Compression of mediastinal structures:Tumors or aneurysms may compress airways, vessels, and nerves, causing dyspnea, stridor, or vascular congestion.
Airway obstruction:Recurrent tugging may reflect partial obstruction of trachea or bronchi, especially if associated with dyspnea, brassy cough, or stridor.
Emergency interventions
If tracheal tugging is observed:
Assess for respiratory distress: tachypnea, stridor, accessory muscle use, cyanosis, agitation.
Airway management: check patency, administer oxygen, prepare for intubation if necessary.
Circulatory support: insert IV line for fluid and drug access.
Monitoring: initiate cardiac monitoring and pulse oximetry.
Positioning: semi-Fowler’s to aid respiration.
History and Physical Examination
History
Onset, duration, and progression of tugging.
Associated symptoms: chest pain, dyspnea, cough, dysphagia, hoarseness.
Past history: cardiovascular disease, mediastinal or thoracic tumors, chest surgery, trauma, or radiation therapy.
Physical Examination
Neck and trachea: palpate for masses, enlarged lymph nodes, abnormal pulsations, and tracheal deviation.
Chest: percussion and auscultation for abnormal breath or heart sounds.

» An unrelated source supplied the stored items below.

/-- A descriptor's failure gives its status to every entry its context serves, a failure confined to one sequence's wring or append
to that sequence's (R53, R233). -/
def State.failServed (s : State) (d c : Nat) (st : Status) (only : Option Nat) : State :=
  match ((s.die d).ctx c).bind (·.disp) with
  | none => s
  | some id =>
    match tfind s.disps id with
    | none => s
    | some x =>
      let served := ((x.ctxs.find? fun e => e.1 == ctxNo d c).map (·.2)).getD []
      { s with disps := tput s.disps id { x with
          entries := x.entries.mapIdx fun i e =>
            if served.contains i && e.status == .ok && (only == none || only == some e.seq) then { e with status := st } else e } }

/-- A record drained from a ring reaches the dispatch that runs the context. -/
def State.drained (s : State) (d c : Nat) (l : List CRec) : State :=
  match ((s.die d).ctx c).bind (·.disp) with
  | none => s
  | some id =>
    match tfind s.disps id with
    | none => s
    | some x => { s with disps := tput s.disps id (x.take (ctxNo d c) l) }

/-- The context's work for its dispatch has ended: its ring is drained and its entries have their status. -/
def State.endCtx (s : State) (d c : Nat) (st : Status) : State :=
  match (s.die d).ctx c with
  | none => s
  | some k =>
    let s1 := s.drained d c (k.ring ++ k.ringWait)
    let s2 := match k.disp with
      | none => s1
      | some id =>
        match tfind s1.disps id with
        | none => s1
        | some x => { s1 with disps := tput s1.disps id (x.endCtx (ctxNo d c) st) }
    s2.modCtx d c fun k => { k with ring := [], ringWait := [], disp := none }

/-! ## The end of an array's descriptor (R118) -/

/-- A knot add on its way from a pattern, a descriptor or a stream to the knot unit (R203, R206). -/
def State.sendAdd (s : State) (d k : Nat) (n : BitVec 64) : State :=
  s.modDie d fun x => { x with knotNet := x.knotNet ++ [.add k n] }
/-- `tag` of a descriptor (Table 5-3, Table 5-7). -/
def descTag (d : BitVec 512) : Nat := if dw d 0 31 28 = 2 then dw d 15 31 16 else dw d 12 31 16
/-- `knot_en` of a descriptor. -/
def descKnotEn (d : BitVec 512) : Bool := if dw d 0 31 28 = 2 then dw d 0 11 11 == 1 else dw d 0 23 23 == 1
/-- `done_knot` of a descriptor. -/
def descKnot (d : BitVec 512) : Nat := if dw d 0 31 28 = 2 then dw d 15 15 0 else dw d 12 15 0

/-- The record, the knot add and the status of the entries at the end of a descriptor (R118, R233): `checked` says that it passed
its check, so that its add goes out though its context is destroyed (R211); `only` names the sequence that a failure is confined
to. -/
def State.endDesc (s : State) (d ctx : Nat) (desc : BitVec 512) (st : Status) (fp : Nat) (checked : Bool) (only : Option Nat) :
    State :=
  let s1 := s.writeRec d ctx { tag := descTag desc, status := st, fp := fp }
  let s2 := if st = .ok then s1 else s1.failServed d ctx st only
  let own := checked || match (s.die d).ctx ctx with
    | some y => knotOfTenant y.tenant (descKnot desc)
    | none => false
  if descKnotEn desc && own then s2.sendAdd d (descKnot desc) 1 else s2

/-! ## Tiles -/

/-- The tile can be granted: in service with both its arrays, no test waiting for it, no switch under way; one that is rinsed after
its resident left is free already (R192, R199, R211). -/
def Die.tileOk (x : Die) (k : TileKind) (t : Nat) : Bool :=
  let o := x.tileOcc k t
  let half : Bool := match k with
    | .matrix => x.isFenced 2 (2 * t) || x.isFenced 2 (2 * t + 1)
    | .vector => false
  !(x.isFenced (tileUnit k) t) && !half && !(x.region (tileRegion k t)).isolated && !o.drain &&
    (o.phase == .none || (o.phase == .rinsing && o.res.isNone)) && o.inc.isNone && o.after.isNone

/-- The resident of a tile. -/
def Die.resident (x : Die) (k : TileKind) (t : Nat) : Option (Nat × Ctx) :=
  match (x.tileOcc k t).res with
  | some c => (x.ctx c).map fun y => (c, y)
  | none => none

/-- A tile with no resident. -/
def Die.tileEmpty (x : Die) (k : TileKind) (t : Nat) : Bool := x.tileOk k t && (x.tileOcc k t).res.isNone

/-- A tile whose resident is WAITING and not being resumed (R192, R205). -/
def Die.tileWaiting (x : Die) (k : TileKind) (t : Nat) : Bool :=
  x.tileOk k t && match x.resident k t with
    | some (_, y) => y.st == .waiting && !y.woken
    | none => false

/-- A context that waits to come in on some tile. -/
def Die.incoming (x : Die) (c : Nat) : Bool := x.occ.any fun e => e.2.inc == some c

/-- READY contexts of a kind that no tile has been granted to. -/
def Die.readyCtxs (x : Die) (k : TileKind) : List (Nat × Ctx) :=
  x.ctxs.filter fun e => e.2.st == .ready && decide (e.2.kind = k) && !(x.incoming e.1)

/-- The READY context that a grant goes to (R192): one that has waited through 64 grants to higher classes first, then by
class, then in the order of becoming READY. `only` narrows the candidates. -/
def Die.pickReady (x : Die) (k : TileKind) (only : Ctx → Bool) : Option (Nat × Ctx) :=
  let l := (x.readyCtxs k).filter fun e => only e.2
  match argmin (fun e => e.2.readyNo) (l.filter fun e => decide (64 ≤ e.2.waited)) with
  | some e => some e
  | none =>
    match argmin (fun e => e.2.cls) l with
    | some e => argmin (fun e => e.2.readyNo) (l.filter fun f => f.2.cls == e.2.cls)
    | none => none

/-- The counts of R192 after a grant of the kind to class `g`. -/
def Die.countGrant (x : Die) (k : TileKind) (c g : Nat) : Die :=
  { x with ctxs := tmapv x.ctxs fun n y =>
      if decide (y.kind = k) && y.st == .ready && n != c then
        { y with waited := if g < y.cls then y.waited + 1 else 0 }
      else if n = c then { y with waited := 0 } else y }

/-- A matrix tile has a thread slot that the dispatch of the context bound (R141). -/
def Die.threadTile (x : Die) (k : TileKind) (y : Ctx) (t : Nat) : Bool :=
  match k with
  | .vector => false
  | .matrix => (x.mtile t).slots.any fun q => match tfind x.threads q.2.thread with
    | some h => y.disp == some h.disp
    | none => false

/-- The tile a context prefers among some (R192): where it last ran, its home region, the lowest number. A tile that firmware
chose for a weight thread of its dispatch (R141) comes before the home region (log entry 32). -/
def Die.preferTile (x : Die) (k : TileKind) (y : Ctx) (l : List Nat) : Option Nat :=
  match l.find? fun t => y.lastTile == some t with
  | some t => some t
  | none =>
    match l.find? fun t => x.threadTile k y t with
    | some t => some t
    | none =>
      match l.find? fun t => tileRegion k t == y.region with
      | some t => some t
      | none => l.head?

/-- The free tile a context is granted (R192): one with no resident, else the one whose resident began waiting first. -/
def Die.pickTile (x : Die) (k : TileKind) (y : Ctx) : Option Nat :=
  match x.preferTile k y ((List.range (tileCount k)).filter (x.tileEmpty k)) with
  | some t => some t
  | none => argmin (fun t => ((x.resident k t).map fun e => e.2.waitNo).getD 0)
      ((List.range (tileCount k)).filter (x.tileWaiting k))

/-- The running context a real-time one pre-empts (R194): lowest class, latest quantum; never a real-time one. -/
def Die.victim (x : Die) (k : TileKind) : Option Nat :=
  let l := (List.range (tileCount k)).filter fun t => x.tileOk k t && match x.resident k t with
    | some (_, y) => y.st == .running && decide (0 < y.cls)
    | none => false
  let cls t := ((x.resident k t).map fun e => e.2.cls).getD 0
  let q t := ((x.resident k t).map fun e => e.2.quantNo).getD 0
  match argmax cls l with
  | some t => argmax q (l.filter fun u => cls u == cls t)
  | none => none

/-- A real-time context became READY (R194): with no tile of its kind free it pre-empts a running context; the tile is
then due to switch to it. -/
def State.preempt (s : State) (d c : Nat) : State :=
  let x := s.die d
  match x.ctx c with
  | none => s
  | some y =>
    if y.cls = 0 ∧ y.st = .ready ∧ (x.pickTile y.kind y).isNone then
      match x.victim y.kind with
      | some t => s.modDie d fun x =>
          ((x.modOcc y.kind t fun o => { o with inc := some c }).countGrant y.kind c 0).count cxPreempts 0 1
      | none => s
    else s

/-- A context becomes READY (Table 8-3); a real-time one may pre-empt (R194). -/
def State.makeReady (s : State) (d c : Nat) : State :=
  let (n, s1) := s.tick
  (s1.modCtx d c fun k => { k with st := .ready, readyNo := n, waited := 0, wait := none, woken := false }).preempt d c

/-- What precedes the rinse of a tile whose resident is not saved (R196: only step 3 is skipped): a matrix tile quiesces first. -/
def unsavedPhase (k : TileKind) : SwPhase :=
  match k with
  | .matrix => .quiescing
  | .vector => .rinsing

/-- The resident of a tile ends its pattern (R182, R183): its tile is rinsed, then it is CREATED or FAILED. HALT finds the arrays idle;
a halt with another status lets a matrix tile quiesce first (R195, R196). -/
def State.haltOn (s : State) (d : Nat) (k : TileKind) (t : Nat) (st : Status) : State :=
  match (s.die d).resident k t with
  | none => s
  | some (c, _) =>
    (s.modDie d fun x => x.modOcc k t fun o =>
        { o with phase := if st = .ok then .rinsing else unsavedPhase k, retried := false
                 after := some (if st = .ok then .created else .failed) }).modCtx d c
      fun y => { y with failSt := st, wait := none, woken := false }

/-- The streams of a context end at a burst boundary (R158). -/
def Die.endStreams (x : Die) (y : Ctx) : Die := { x with streams := x.streams.filter fun e => !(y.streams.contains e.1) }

/-! ## Knots (R203 to R209) -/

/-- A waiter of a knot met its target (R205): a resident one is woken and resumes at KNOT_WAKE, a saved one is READY, one
being saved will be READY once the save is checked. -/
def State.wakeCtx (s : State) (d c : Nat) : State :=
  match (s.die d).ctx c with
  | none => s
  | some y =>
    match y.st with
    | .waiting => if y.tile.isSome then s.modCtx d c fun y => { y with woken := true } else s.makeReady d c
    | .saving => s.modCtx d c fun y => { y with wait := none }
    | .created => s
    | .ready => s
    | .running => s
    | .failed => s

/-- `n` is added to a knot, and each waiter is tested in the same update (R203, R204). -/
def State.knotAddNow (s : State) (d k : Nat) (n : BitVec 64) : State :=
  let kn := (s.die d).knot k
  if kn.tied then
    let v := kn.value + n
    let carry := decide (2 ^ 64 ≤ kn.value.toNat + n.toNat)
    let met := kn.waits.filter fun w => decide (w.2.toNat ≤ v.toNat)
    let hmet := kn.hosts.filter fun w => decide (w.2.toNat ≤ v.toNat)
    let s1 := s.modDie d fun x =>
      ((x.modKnot k fun kn => { kn with
          value := v, wrap := kn.wrap || carry
          waits := kn.waits.filter fun w => !decide (w.2.toNat ≤ v.toNat)
          hosts := kn.hosts.filter fun w => !decide (w.2.toNat ≤ v.toNat) }).count knAdds 0 1).count knWakes 0
        (met.length + hmet.length)
    let s2 := met.foldl (fun s w => s.wakeCtx d w.1) s1
    hmet.foldl (fun s w => s.finish 0x0503 w.1 .ok 0 (le 8 v.toNat) []) s2
  else s.modDie d fun x => x.count knStrayAdds 0 1

/-- A context whose knot's owner is lost ends with OWNER_LOST (R181, R207): on its tile it is rinsed away, while saving it
fails once the save is done (R211), saved it fails at once. -/
def State.orphan (s : State) (d c : Nat) (st : Status) : State :=
  match (s.die d).ctx c with
  | none => s
  | some y =>
    match y.st with
    | .waiting =>
      match y.tile with
      | some t => (s.haltOn d y.kind t st).writeRec d c { tag := 0, status := st, fp := 0 }
      | none =>
        (((s.writeRec d c { tag := 0, status := st, fp := 0 }).endCtx d c st).modCtx d c
          fun y => { y with st := .failed, image := .none, wait := none, failSt := st }).modDie d fun x => x.endStreams y
    | .saving => (s.modCtx d c fun y => { y with wait := none, failSt := st }).writeRec d c { tag := 0, status := st, fp := 0 }
    | .created => s
    | .ready => s
    | .running => s
    | .failed => s

/-- One knot is untied (R203): every waiter is woken with OWNER_LOST; the contexts among them are named. -/
def State.untieOne (s : State) (d k : Nat) : State × List Nat :=
  let kn := (s.die d).knot k
  let s1 := s.modDie d fun x =>
    (x.modKnot k fun kn => { kn with tied := false, waits := [], hosts := [] }).count knOwnerLost 0
      (kn.waits.length + kn.hosts.length)
  let s2 := kn.hosts.foldl (fun s w => s.finish 0x0503 w.1 .ownerLost (ownerDetail d k) [] []) s1
  (kn.waits.foldl (fun s w => s.orphan d w.1 .ownerLost) s2, kn.waits.map (·.1))

/-- The knots a context owns (R202, R207). -/
def Die.owned (x : Die) (c : Nat) : List Nat :=
  (x.knots.filter fun e => e.2.tied && e.2.owner == c && decide (1024 ≤ e.1)).map (·.1)

/-- Every knot of the lost owners is untied, and of the waiters that are lost with them in turn (R207). -/
def State.unwind (d : Nat) : Nat → List Nat → State → State
  | 0, _, s => s
  | _, [], s => s
  | fuel + 1, c :: r, s =>
    let step (p : State × List Nat) (k : Nat) : State × List Nat :=
      let q := p.1.untieOne d k
      (q.1, p.2 ++ q.2)
    let p := ((s.die d).owned c).foldl step (s, [])
    State.unwind d fuel (r ++ p.2) p.1

/-- The owner is lost: its knots are untied, the chain of waiters unwinds (R207). -/
def State.loseOwner (s : State) (d c : Nat) : State :=
  State.unwind d ((s.die d).ctxs.length + (s.die d).knots.length + 1) [c] s

/-- A knot is untied by command (KNOT_UNTIE, or an entry lost, R207). -/
def State.untie (s : State) (d k : Nat) : State :=
  let p := s.untieOne d k
  State.unwind d ((s.die d).ctxs.length + (s.die d).knots.length + 1) p.2 p.1

/-! ## Ends of contexts (R191, R199, R207, R208) -/

/-- A context stops waiting on its knot without being woken. -/
def Die.unwait (x : Die) (c : Nat) : Die :=
  { x with knots := tmapv x.knots fun _ k => { k with waits := k.waits.filter fun w => w.1 != c } }

/-- No context comes in any more; a tile that was being restored is rinsed again (R196). -/
def Occ.noInc (o : Occ) : Occ := { o with inc := none, phase := if o.phase == .restoring then .rinsing else o.phase }

/-- A context comes in on no tile any more. -/
def Die.dropInc (x : Die) (c : Nat) : Die :=
  { x with occ := tmapv x.occ fun _ o => if o.inc == some c then o.noInc else o }

/-- A context becomes FAILED with `st` and keeps its number (Table 8-3); its knots are untied. -/
def State.failCtx (s : State) (d c : Nat) (st : Status) : State :=
  (((s.endCtx d c st).modCtx d c fun y =>
      { y with st := .failed, image := .none, tile := none, wait := none, woken := false, failSt := st }).modDie d
    fun x => match x.ctx c with
      | some y => ((x.unwait c).dropInc c).endStreams y
      | none => x).loseOwner d c

/-- A resident context loses what it holds on its tile, and no image is saved (R199, R208). -/
def State.failOn (s : State) (d : Nat) (k : TileKind) (t : Nat) (st : Status) : State :=
  match (s.die d).resident k t with
  | none => s
  | some (c, _) =>
    (s.modDie d fun x => x.modOcc k t fun o =>
      { o with res := none, phase := .rinsing, retried := false, after := none }).failCtx d c st
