-- ==== Sys2Proof/Machine/Darner.lean ====
section
/-! DEFINITION. The darner (R293 to R297) and the return of an isolated region (R26, R318). -/

namespace Sys2Proof.Machine

/-- Frames of types 0 to 3 of a region (R268). -/
def scanFrames : Nat := 35392

/-- The frame at a place of the darner's order: types 0 to 3 by address (R293). -/
def scanAddr (d r n : Nat) : Nat :=
  if n < 24576 then frameOfIx d r 0 n
  else if n < 25088 then frameOfIx d r 1 (n - 24576)
  else if n < 35328 then frameOfIx d r 2 (n - 25088)
  else frameOfIx d r 3 (n - 35328)

/-- The CONFIGURED regions of a die. -/
def Die.configured (x : Die) : List Nat := (List.range 8).filter fun r => (x.fabric r).st == .configured

/-- A mask of regions. -/
def regionMask (l : List Nat) : Nat := l.foldl (fun m r => Nat.lor m (2 ^ r)) 0

/-- An event of the darner (Table 18-5). -/
def darnerEvent (d code : Nat) (st : Status) (mask : Nat) : Event :=
  { Event.blank code 5 1 st with
    die := d, unitKind := 0x10, unit := 0, arg1 := mask
    detail := BitVec.ofNat 32 (if st = .unitFenced then fencedDetail 0x10 d 0 else 0) }

/-- The darner's self-check comes out (R296): a failure stops it and is reported once; a pass after a stop starts it again at
each region's first frame. -/
def State.selfCheck (s : State) (d : Nat) (ok : Bool) : State :=
  let x := s.die d
  if ok then
    if x.darner.stopped then
      (s.modDie d fun x => { x with darner := { x.darner with stopped := false, at_ := [] } }).emit
        (darnerEvent d 0x0034 .ok 0)
    else s
  else
    let s1 := s.modDie d fun x =>
      { x with darner := { x.darner with stopped := true, selfFail := true } }.count dnSelfcheckFail 0 1
    if x.darner.stopped then s1 else s1.emit (darnerEvent d 0x0033 .unitFenced (regionMask x.configured))

/-- FRAME_UNCORRECTABLE: `isolated` 1 where the region is isolated for it. -/
def frameEvent (d r a : Nat) (isolated : Bool) : Event :=
  { Event.blank 0x0032 5 2 .unitFenced with
    die := d, region := r, unitKind := 0x0E, unit := r, arg0 := a, arg1 := b2n isolated,
    detail := BitVec.ofNat 32 (fencedDetail 0x0E d r) }

/-- One word in error in the frame under the darner (R294, R295). An uncorrectable word stays as the upset left it, which
the spec does not say: a free value (log entry 10). A frame whose region an earlier word has isolated is no longer scanned. -/
def State.darnWord (s : State) (d : Nat) (e : DarnErr) : State :=
  let x := s.die d
  if (x.fabric e.region).st != .configured then s else
  let a := scanAddr d e.region (tget x.darner.at_ e.region 0)
  if e.dbl then
    let iso := bitAt (x.regv 0x3000) 2
    let (n, s1) := s.freeNat
    let s2 := s1.modDie d fun x =>
      ({ x with darner := { x.darner with dblSeen := true, frame := BitVec.ofNat 32 a } }.setFrameWord a e.word
        (BitVec.ofNat 64 n)).count dnUncorrected 0 1
    let s3 := s2.emit (frameEvent d e.region a iso)
    if iso then s3.isolate d e.region 1 0 false else s3
  else s.modDie d fun x => { x with darner := { x.darner with sglSeen := true } }.count dnCorrected 0 1

/-- The darner scans: enabled and not stopped, a region to scan (R293, R297). -/
def Die.scanning (x : Die) : Bool := bitAt (x.regv 0x3000) 0 && !x.darner.stopped && !x.configured.isEmpty

/-- A word of the frame at `a` is the table of a cell in shift mode, which the darner skips (R262, R293). -/
def Die.shiftWord (x : Die) (r a w : Nat) : Bool :=
  decide (faType a = 0) && decide (faMinor a < 80) &&
    match tfind (x.fabric r).design.blocks (160 * faMajor a + 2 * faMinor a + w / 8) with
    | none => false
    | some b => match b.cells[w % 8]? with
      | none => false
      | some c => c.mode == .shift

/-- The words in error are words of frames that are scanned. -/
def Die.errsOk (x : Die) (d : Nat) (errs : List DarnErr) : Bool :=
  errs.all fun e => decide (e.word < 16) && x.configured.contains e.region &&
    !(x.shiftWord e.region (scanAddr d e.region (tget x.darner.at_ e.region 0)) e.word)

/-- Each scanned region goes on to its next frame; a region at its last one has completed its round. -/
def Die.advance (x : Die) (l : List Nat) : Die :=
  l.foldl (fun (x : Die) r =>
    let n := tget x.darner.at_ r 0 + 1
    let y := { x with darner := { x.darner with at_ := tput x.darner.at_ r (if n < scanFrames then n else 0) } }
    if n < scanFrames then y else y.count dnRounds 0 1) x

/-- One frame of every CONFIGURED region (R293 to R296): at the start of a round the test frame first. -/
def doDarnerScan (d : Nat) (testOk : Bool) (errs : List DarnErr) (s : State) : State :=
  let x := s.die d
  let starts := x.configured.any fun r => tget x.darner.at_ r 0 == 0
  if starts && !testOk then s.selfCheck d false
  else
    let s1 := errs.foldl (fun s e => s.darnWord d e) s
    let s2 := s1.modDie d fun x' => x'.advance (x.configured.filter fun r => (x'.fabric r).st == .configured)
    if errs.any fun e => !e.dbl && e.wbFail then s2.selfCheck d false else s2

/-- DARNER_SCAN (R293). -/
def execDarnerScan (die : Nat) (testOk : Bool) (errs : List DarnErr) (s : State) : Out :=
  event s (decide (die < s.dieCount)) (s.live die && (s.die die).scanning && (s.die die).errsOk die errs)
    (doDarnerScan die testOk errs s)

/-- DARNER_RETRY: firmware resets a stopped darner and repeats its self-check, every second (R296). -/
def execDarnerRetry (die : Nat) (testOk : Bool) (s : State) : Out :=
  event s (decide (die < s.dieCount)) (s.live die && (s.die die).darner.stopped) (s.selfCheck die testOk)

/-- SELFCHECK_NOW: `selfcheck_now` starts a self-check at once (R297). -/
def execSelfcheckNow (die : Nat) (testOk : Bool) (s : State) : Out :=
  event s (decide (die < s.dieCount)) (s.live die) (s.selfCheck die testOk)

/-! ## Return from isolation (R26, R318) -/

/-- The blocks of region `r` as (unit kind, unit), in the order of R443's mask. -/
def regionBlocks (r : Nat) : List (Nat × Nat) :=
  ((List.range 8).map fun i => (1, 8 * r + i)) ++ ((List.range 4).map fun i => (3, 4 * r + i)) ++
    ((List.range 8).map fun i => (4, 8 * r + i)) ++ ((List.range 2).map fun i => (4, 64 + 2 * r + i)) ++
    ((List.range 4).map fun i => (5, 4 * r + i)) ++ ((List.range 2).map fun i => (6, 2 * r + i)) ++ [(10, r)] ++
    (List.range 12).map fun i => (7, 16 * r + i)

/-- The blocks of region `r` that have no bit of their own in R443's mask, each with the bit of the block it belongs to, whose test
covers it (log entry 75): arrays with their tile, network interfaces with the unit behind them (the fabric ports' with the
memory blocks), fabric memory blocks with their shared bit. -/
def innerBlocks (d r : Nat) : List ((Nat × Nat) × Nat) :=
  ((List.range 16).map fun i => ((2, 16 * r + i), 2 ^ (i / 2))) ++
    ((List.range 20).map fun n => ((9, 256 * d + 32 * r + n),
      if n < 12 then 2 ^ n else if n < 16 then 2 ^ (22 + n - 12) else if n < 18 then 2 ^ (26 + n - 16)
      else if n = 18 then 2 ^ 28 else 2 ^ 41)) ++
    (List.range 320).map fun i => ((11, 320 * r + i), 2 ^ 41)

/-- A block without a bit of its own: fenced during the isolation, it rejoins where the test of its bit passes; else it stays as it
is. -/
def State.rejoinInner (s : State) (d r passMask : Nat) (u : (Nat × Nat) × Nat) : State :=
  let key := unitKey u.1.1 u.1.2
  if bitAt (passMask / u.2) 0 && !(((s.die d).region r).fencedBefore.contains key) then
    s.modDie d fun x => { x with fenced := tdel x.fenced key }
  else s

/-- A block of the returning region has re-run its self-test: one that passes rejoins, unless it was fenced before the
isolation; one that fails is fenced. -/
def State.rejoin (s : State) (d r passMask : Nat) (u : Nat × Nat) : State :=
  let key := unitKey u.1 u.2
  let before := ((s.die d).region r).fencedBefore.contains key
  if bitAt (passMask / blockBit r u.1 u.2) 0 then
    if before then s else s.modDie d fun x => { x with fenced := tdel x.fenced key }
  else if before then s
  else s.modDie d fun x => { x with fenced := tput x.fenced key 2 }

/-- A controller of the region that failed during the isolation passes its test now: firmware recovers it by a reset of the region
(R21; log entry 75). -/
def Die.recovers (x : Die) (r passMask : Nat) : Bool :=
  (regionBlocks r).any fun u => (u.1 == 5 || u.1 == 6) && x.isFenced u.1 u.2 &&
    !((x.region r).fencedBefore.contains (unitKey u.1 u.2)) && bitAt (passMask / blockBit r u.1 u.2) 0

/-- A region reset issued by firmware (R21): the contents of the region's channels are lost, and with them every sheet there;
its sequences receive STATE_LOST. -/
def State.regionReset (s : State) (d r : Nat) : State :=
  let hs := ((s.die d).ream.filter fun e => chanRegion e.2.loc.code == r &&
    (e.2.st == .tail || e.2.st == .full || e.2.st == .moving)).map (·.1)
  (s.modDie d fun x => (regionChans r).foldl (fun x c =>
    { (x.cancelDst c) with dram := mclear x.dram (frameAddr c 0) (frameAddr (c + 1) 0) }) x).markGone d hs .lost false

/-- REGION_RETURN's work: the blocks re-run self-test, the down port reopens, REGION_RETURNED names the blocks still
fenced (R26, R318, R443). The region stays unconfigured until a load; its Felt link trains again if it is enabled. -/
def doRegionReturn (d r passMask : Nat) (s : State) : State :=
  let s0 := if (s.die d).recovers r passMask then s.regionReset d r else s
  let s1 := (innerBlocks d r).foldl (fun s u => s.rejoinInner d r passMask u)
    ((regionBlocks r).foldl (fun s u => s.rejoin d r passMask u) s0)
  let s2 := s1.modDie d fun x => x.modRegion r fun g => { g with isolated := false, fencedBefore := [] }
  let s3 := s2.emit { Event.blank 0x0005 2 2 .ok with
    die := d, region := r, unitKind := 0x0E, unit := r, arg1 := (s2.die d).fencedMask r }
  if (s3.die d).feltEnable r && ((s3.die d).felt r).st == .down && !((s3.die d).isFenced 10 r) then s3.linkDetect d r false
  else s3

/-- REGION_RETURN (R26). -/
def execRegionReturn (a : RAt) (passMask : BitVec 64) (s : State) : Out :=
  event s (decide (a.die < s.dieCount) && decide (a.region < 8)) (s.live a.die && ((s.die a.die).region a.region).isolated)
    (doRegionReturn a.die a.region passMask.toNat s)

end Sys2Proof.Machine
end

Heart: listen for murmurs, thrills; assess for jugular venous distention.
Vascular assessment: palpate for pulsatile masses in suprasternal notch or intercostal spaces.
Other systems: check for edema of face, neck, or upper limbs; hepatosplenomegaly.
Medical causes
Cause | Onset | Key Features | Associated Findings | Pathophysiology | Management |
Aortic arch aneurysm | Gradual, may acutely worsen | Visible tracheal tugging; severe substernal chest pain, radiating to back or side | Dyspnea, stridor, hoarseness, brassy cough, hemoptysis, jugular vein distention, facial/neck/arm edema, pulsatile mass, diastolic murmur, thrill | Dilatation of aortic arch compresses trachea, bronchus, esophagus, and surrounding nerves | Surgical repair, pain control, oxygen, monitor for rupture |
Hodgkin’s disease | Insidious | Tracheal tugging from mediastinal mass | Cervical lymphadenopathy, fever, fatigue, night sweats, weight loss, dyspnea, stridor, dry cough, dysphagia, jugular vein distention, edema, hepatosplenomegaly | Tumor adjacent to aortic arch compresses trachea and mediastinal vessels | Chemotherapy, radiotherapy, supportive care |
Thymoma | Gradual | Tugging with anterior mediastinal mass | Cough, chest pain, dysphagia, dyspnea, hoarseness, palpable neck mass, jugular vein distention, edema of face/neck/upper arm | Tumor in anterior mediastinum compresses trachea and adjacent structures | Surgical excision, chemotherapy/radiotherapy if malignant |
Special considerations
Place patient in semi-Fowler’s to ease respiration.
Administer cough suppressants or pain medications cautiously, monitor for respiratory depression.
Prepare for diagnostic studies:
Chest X-ray
Computed tomography (CT) scan
Lymphangiography
Aortography
Bone marrow or liver biopsy
Echocardiography
Complete blood count
Patient counseling
Explain the underlying cause and treatment options.
Discuss positions and techniques that ease breathing.
Educate about warning signs: worsening dyspnea, stridor, hemoptysis, sudden chest pain.
Pediatric pointers
In infants and children, tracheal tugging may indicate mediastinal tumors, including Hodgkin’s disease or non-Hodgkin’s lymphoma.
Can also occur in Marfan’s syndrome or other congenital connective tissue disorders.
Respiratory distress may develop rapidly, necessitating urgent intervention.
References
Berkowitz CD. Berkowitz’s Pediatrics: A Primary Care Approach. 4th ed. American Academy of Pediatrics; 2012.
Buttaro TM, Tybulski J, Bailey PP, Sandberg-Cook J. Primary Care: A Collaborative Practice. Mosby Elsevier; 2008.
McCance KL, Huether SE, Brashers VL, Rote NS. Pathophysiology: The Biologic Basis for Disease in Adults and Children. Mosby Elsevier; 2010.
Sommers MS, Brunner LS. Pocket Diseases. F.A. Davis; 2012.